3. Possible Approaches in Adaptive Design

The term ‘adaptive’ covers a varied set of designs, but most of them follow a simple structure. Within an adaptive trial, there are learning and confirming stages, which follow a similar approach to the overall clinical development process across multiple trial settings (Phase I, Phase II, and Phase III). As a result, changes might be made to hypotheses or the design parameters.

Learning stages
  • Major design elements may be changed (for instance dropping treatment arms).
  • Statistical uncertainty (for instance bias, variability, incorrect selection).
  • Estimation of the treatment effects (beneficial or adverse).
How the ‘learning’ part is done is crucial to the integrity and the validity of the trial results. Modifications based on blinded interim results will have less impact on the trial operating characteristics. However, adaptations based on unblinded interim comparative analyses can introduce all sorts of bias.

Confirming stages

  • Control of statistical errors and operational biases are of utmost importance.
  • Strong control of Type I errors is required (for example, finding a treatment efficient when it, in fact, is not).
The most commonly used adaptive design is trials with early stopping rules for futility (when the treatment or trial is not producing any useful results) or efficacy.

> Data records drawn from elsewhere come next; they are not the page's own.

/-- Q1 and Q2. -/
theorem test_hypotheses_of_ReservedWordIsIllegalCommand :
    (((ready []).present 0x30000000000).phase = .idle ∧
      ((ready []).present 0x30000000000).host = .command 0x30000000000 :: [] ∧
      0x30000000000#42 &&& 0x30000000000#42 = 0x30000000000#42) ∧
    (((ready []).present 0x31200000034).phase = .idle ∧
      ((ready []).present 0x31200000034).host = .command 0x31200000034 :: [] ∧
      0x31200000034#42 &&& 0x30000000000#42 = 0x30000000000#42) := by decide

/-- The host presents nothing, by having no move left and by a move of its own. -/
theorem test_hypotheses_of_IdleBlockHolds :
    (ready []).phase = .idle ∧ (ready []).host = [] ∧
    ({ ready [] with host := [.nothing] }).host = .nothing :: [] := by decide

/-- `rst` during an operation, and while idle. -/
theorem test_hypotheses_of_ResetAbortsTheOperation :
    ((inPhase .wrW2 [.rst ⟨[], []⟩]).busy = true ∧ (inPhase .wrW2 [.rst ⟨[], []⟩]).answers = .rst ⟨[], []⟩ :: []) ∧
    (({ ready [] with host := [.rst ⟨[5], []⟩] }).phase = .idle ∧
      ({ ready [] with host := [.rst ⟨[5], []⟩] }).host = .rst ⟨[5], []⟩ :: []) := by decide

/-- A state inside the read loop that meets the invariant, and its step. -/
theorem test_hypotheses_of_StepKeepsInvariant :
    ({ inPhase .rdFetch [arrives [0, 4]] with bitcnt := 31, target := some [(3, 15)] }).Inv ∧
    ∃ t, step { inPhase .rdFetch [arrives [0, 4]] with bitcnt := 31, target := some [(3, 15)] } = .next t := by
  refine ⟨⟨by decide, by decide, fun _ => by decide, by decide, by decide, .inr (by decide), .inl rfl, ?_, by decide,
    ?_⟩, _, rfl⟩
  · intro e he; exact absurd he (List.not_mem_nil)
  · intro t ht; injection ht with ht; subst ht; decide

end Sys2Proof.Tests
end

section
/-! PROOFS. Which flags a Sample asserts (R8), and the level of STROBE over a burst (R66). -/

namespace Sys2Proof.Machine

/-! ### The flags of a Sample -/

/-- R8: a flag is asserted where the bit at its position is 1. -/
theorem asserted_flagMask (i : Fin 8) (x : Sample) : asserted (flagMask i) x = x.getLsbD i := by
  have hmask : flagMask i = BitVec.twoPow 8 i := (BitVec.twoPow_eq 8 i).symm
  rw [asserted, hmask, BitVec.and_twoPow]
  have hne : BitVec.twoPow 8 i ≠ 0#8 := by revert i; decide
  cases x.getLsbD i <;> simp [hne]

theorem flagMask_getLsbD (i j : Fin 8) : (flagMask j).getLsbD i = decide (i = j) := by
  revert i j; decide

/-- R60: a flag asserts its own position and no other. -/
@[simp] theorem asserted_flagMask_flagMask (i j : Fin 8) :
    asserted (flagMask i) (flagMask j) = decide (i = j) := by
  rw [asserted_flagMask, flagMask_getLsbD]

@[simp] theorem asserted_zero (flag : Sample) : asserted flag 0#8 = false := by simp [asserted]

@[simp] theorem asserted_flagMask_or (i : Fin 8) (x y : Sample) :
    asserted (flagMask i) (x ||| y) = (asserted (flagMask i) x || asserted (flagMask i) y) := by
  simp only [asserted_flagMask, BitVec.getLsbD_or]

/-! ### STROBE in bit-pairs, frames and trailers -/

/-- R65: STROBE is 1 in both Samples of a bit-pair. -/
theorem bitPair_strobe {p : Pins} {b : Bool} {x : Sample} (h : x ∈ bitPair p b) :
    asserted (strobeFlag p) x = true := by
  rcases List.mem_pair.mp h with rfl | rfl <;> simp [strobeFlag]

theorem bitFrame_strobe {p : Pins} {value width : Nat} {x : Sample} (h : x ∈ bitFrame p value width) :
    asserted (strobeFlag p) x = true := by
  obtain ⟨b, hx⟩ := mem_bitFrame h
  exact bitPair_strobe hx

/-- R69: the framing pair is the bit-pair of a 1. -/
theorem framingPair_eq_bitPair (p : Pins) : framingPair p = bitPair p true := rfl

/-- R70: the sampling pulse is the bit-pair of a 0. -/
theorem burstRDP_eq_bitPair (p : Pins) : burstRDP p = bitPair p false := by simp [burstRDP, bitPair]

theorem burstSY1_strobe {p : Pins} {x : Sample} (h : x ∈ burstSY1 p) :
    asserted (strobeFlag p) x = true := by
  rcases List.mem_append.mp h with hframe | hpair
  · exact bitFrame_strobe hframe
  · rw [framingPair_eq_bitPair] at hpair
    exact bitPair_strobe hpair

theorem burstRDP_strobe {p : Pins} {x : Sample} (h : x ∈ burstRDP p) :
    asserted (strobeFlag p) x = true := by
  rw [burstRDP_eq_bitPair] at h
  exact bitPair_strobe h

/-- R68: STROBE is 0 in both Samples of the commit trailer. -/
theorem commitTrailer_strobe {p : Pins} (hp : p.Valid) {x : Sample} (h : x ∈ commitTrailer p) :
    asserted (strobeFlag p) x = false := by
  obtain ⟨-, -, hclock, -, hmosi, -⟩ := hp
  rcases List.mem_pair.mp h with rfl | rfl <;>
    simp [strobeFlag, clockFlag, mosiFlag, hclock.symm, hmosi.symm]

/-- R68: STROBE is 0 in both Samples of the read-request trailer. -/
theorem readTrailer_strobe {p : Pins} (hp : p.Valid) {x : Sample} (h : x ∈ readTrailer p) :
    asserted (strobeFlag p) x = false := by
  obtain ⟨-, -, hclock, -⟩ := hp
  rcases List.mem_pair.mp h with rfl | rfl <;> simp [strobeFlag, clockFlag, hclock.symm]

/-! ### STROBE over an address burst -/

/-- STROBE marks the 16 Samples of the address and is low in the two of the trailer after them. -/
def StrobeMarksAddress (p : Pins) (burst : List Sample) : Prop :=
  burst.length = 18 ∧ ∀ k < 18, (asserted (strobeFlag p) (burst.getD k 0) = true ↔ k < 16)

theorem strobeMarksAddress_append {p : Pins} {trailer : List Sample} (a : Nat)
    (hlen : trailer.length = 2) (hlow : ∀ x ∈ trailer, asserted (strobeFlag p) x = false) :
    StrobeMarksAddress p (bitFrame p a addrW ++ trailer) := by
  have hframe : (bitFrame p a addrW).length = 16 := bitFrame_length p a addrW
  refine ⟨by rw [List.length_append, hframe, hlen], fun k hk => ?_⟩
  rcases Nat.lt_or_ge k 16 with hlt | hge
  · have hk' : k < (bitFrame p a addrW).length := by omega
    rw [List.getD_append _ _ _ _ hk', List.getD_eq_getElem _ _ hk']
    exact iff_of_true (bitFrame_strobe (List.getElem_mem hk')) hlt
  · have hk' : k - (bitFrame p a addrW).length < trailer.length := by omega
    rw [List.getD_append_right _ _ _ _ (by omega), List.getD_eq_getElem _ _ hk',
      hlow _ (List.getElem_mem hk')]
    exact iff_of_false Bool.false_ne_true (by omega)

theorem burstWR2_strobe {p : Pins} (hp : p.Valid) (a : Addr) : StrobeMarksAddress p (burstWR2 p a) :=
  strobeMarksAddress_append a.toNat rfl fun _ => commitTrailer_strobe hp

theorem burstSY2_strobe {p : Pins} (hp : p.Valid) : StrobeMarksAddress p (burstSY2 p) :=
  burstWR2_strobe hp sentinelAddr

theorem burstRD1_strobe {p : Pins} (hp : p.Valid) (a : Addr) : StrobeMarksAddress p (burstRD1 p a) :=
  strobeMarksAddress_append a.toNat rfl fun _ => readTrailer_strobe hp

/-- Settles O6, by the burst of each phase: an address burst ends in a trailer with STROBE low, and
every other burst is made of bit-pairs. -/
theorem strobeLowExactlyInTrailers : Obligations.StrobeLowExactlyInTrailers := by
  intro s burst hp hburst
  rw [State.transaction] at hburst
  cases hphase : s.phase <;> rw [hphase] at hburst <;> cases hburst
  case syW1 => exact fun _ => burstSY1_strobe
  case syW2 => exact burstSY2_strobe hp
  case wrW1 => exact fun _ => bitFrame_strobe
  case wrW2 => exact burstWR2_strobe hp s.addrQ
  case rdW1 => exact burstRD1_strobe hp s.addrQ
  case rdPulse => exact fun _ => burstRDP_strobe

end Sys2Proof.Machine
end

section
/-! PROOFS. The bit-frame encoder: its Samples one by one (R88, R89) and its decode rule (R93). -/

namespace Sys2Proof.Machine

/-- R90: up to `MAX_W` bits `encode_bits` answers the loop's frame. -/
theorem encodeBits_of_le (p : Pins) (value : Nat) {width : Nat} (h : width ≤ 32) :
    encodeBits p value width = some (bitFrame p value width) :=
  if_pos (decide_eq_true h)

/-! ### The two halves of a bit-pair -/

/-- R60: clearing one flag leaves a flag at another position as it is. -/
theorem flagMask_and_not_of_ne {i j : Fin 8} (h : i ≠ j) :
    flagMask i &&& ~~~flagMask j = flagMask i := by
  revert i j; decide

/-- R65: the first Sample of a bit-pair is STROBE, CLOCK and the MOSI flag of the bit. -/
theorem bitPair_getElem?_zero (p : Pins) (b : Bool) :
    (bitPair p b)[0]? = some (strobeFlag p ||| clockFlag p ||| (if b then mosiFlag p else 0)) := rfl

/-- R88: the second Sample of a bit-pair is the first with CLOCK cleared. -/
theorem bitPair_getElem?_one {p : Pins} (hp : p.Valid) (b : Bool) :
    (bitPair p b)[1]? = (bitPair p b)[0]?.map (· &&& ~~~clockFlag p) := by
  obtain ⟨hclockMosi, -, hclockStrobe, -⟩ := hp
  have hstrobe : strobeFlag p &&& ~~~clockFlag p = strobeFlag p :=
    flagMask_and_not_of_ne hclockStrobe.symm
  have hmosi : mosiFlag p &&& ~~~clockFlag p = mosiFlag p := flagMask_and_not_of_ne hclockMosi.symm
  cases b <;> simp [bitPair, BitVec.and_or_distrib_right, hstrobe, hmosi]

/-- Settles O1, by the pair of each bit (`bitFrame_pair`): its first Sample is the formula of R88, its
second the first with CLOCK cleared. -/
theorem encodeBitsSampleBySample : Obligations.EncodeBitsSampleBySample := by
  intro p value width hp hwidth
  refine ⟨_, encodeBits_of_le p value hwidth, bitFrame_length p value width, fun i hi => ?_⟩
  obtain ⟨hfirst, hsecond⟩ := bitFrame_pair p value width i hi
  rw [hfirst, hsecond]
  exact ⟨bitPair_getElem?_zero p _, bitPair_getElem?_one hp _⟩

These rules are predetermined and are verified by one or more interim analyses. They prevent the participants from taking medicines that will not provide a beneficial effect or are unsafe. Most importantly, if it is found that the trial medicine is clinically more effective than the control, it would be unethical to continue administering the less-effective control medicine. Early stopping rules for futility allow a halt in the administration of a less-effective control medicine.

There are also designs where treatment arms are modified or dropped over the course of a trial, or where a sub-population is selected based on a biomarker of interest (´pick the winner´).

Some designs allow for sample size re-estimation, for instance an increase in the patient population if the results appear promising; or to maintain overall statistical power. At the interim analysis, a check is done for efficacy or futility. At this point the trial can be stopped in the presence of overwhelming evidence of efficacy or futility. If not, the conditional power (CP) is determined. The CP is the probability that the final study results will be statistically significant given the data currently observed. If this CP is either high or low then the trial is continued as planned. If the CP is somewhere in the middle, then the sample size is further increased.

During trial recruitment, if the expected number of participants under the original eligibility criteria cannot be enrolled, modifications to non-critical eligibility criteria can be made based examination of baseline characteristics.

Adaptive randomisation is another example of an intuitively appealing design. In this design, a higher proportion of patients would be treated with the ‘better’ arm (if there is one). These adaptive trial designs are mostly based on unblended interim analyses that estimate the treatment effects – meaning that the analysts are aware of which treatment participants have been allocated to.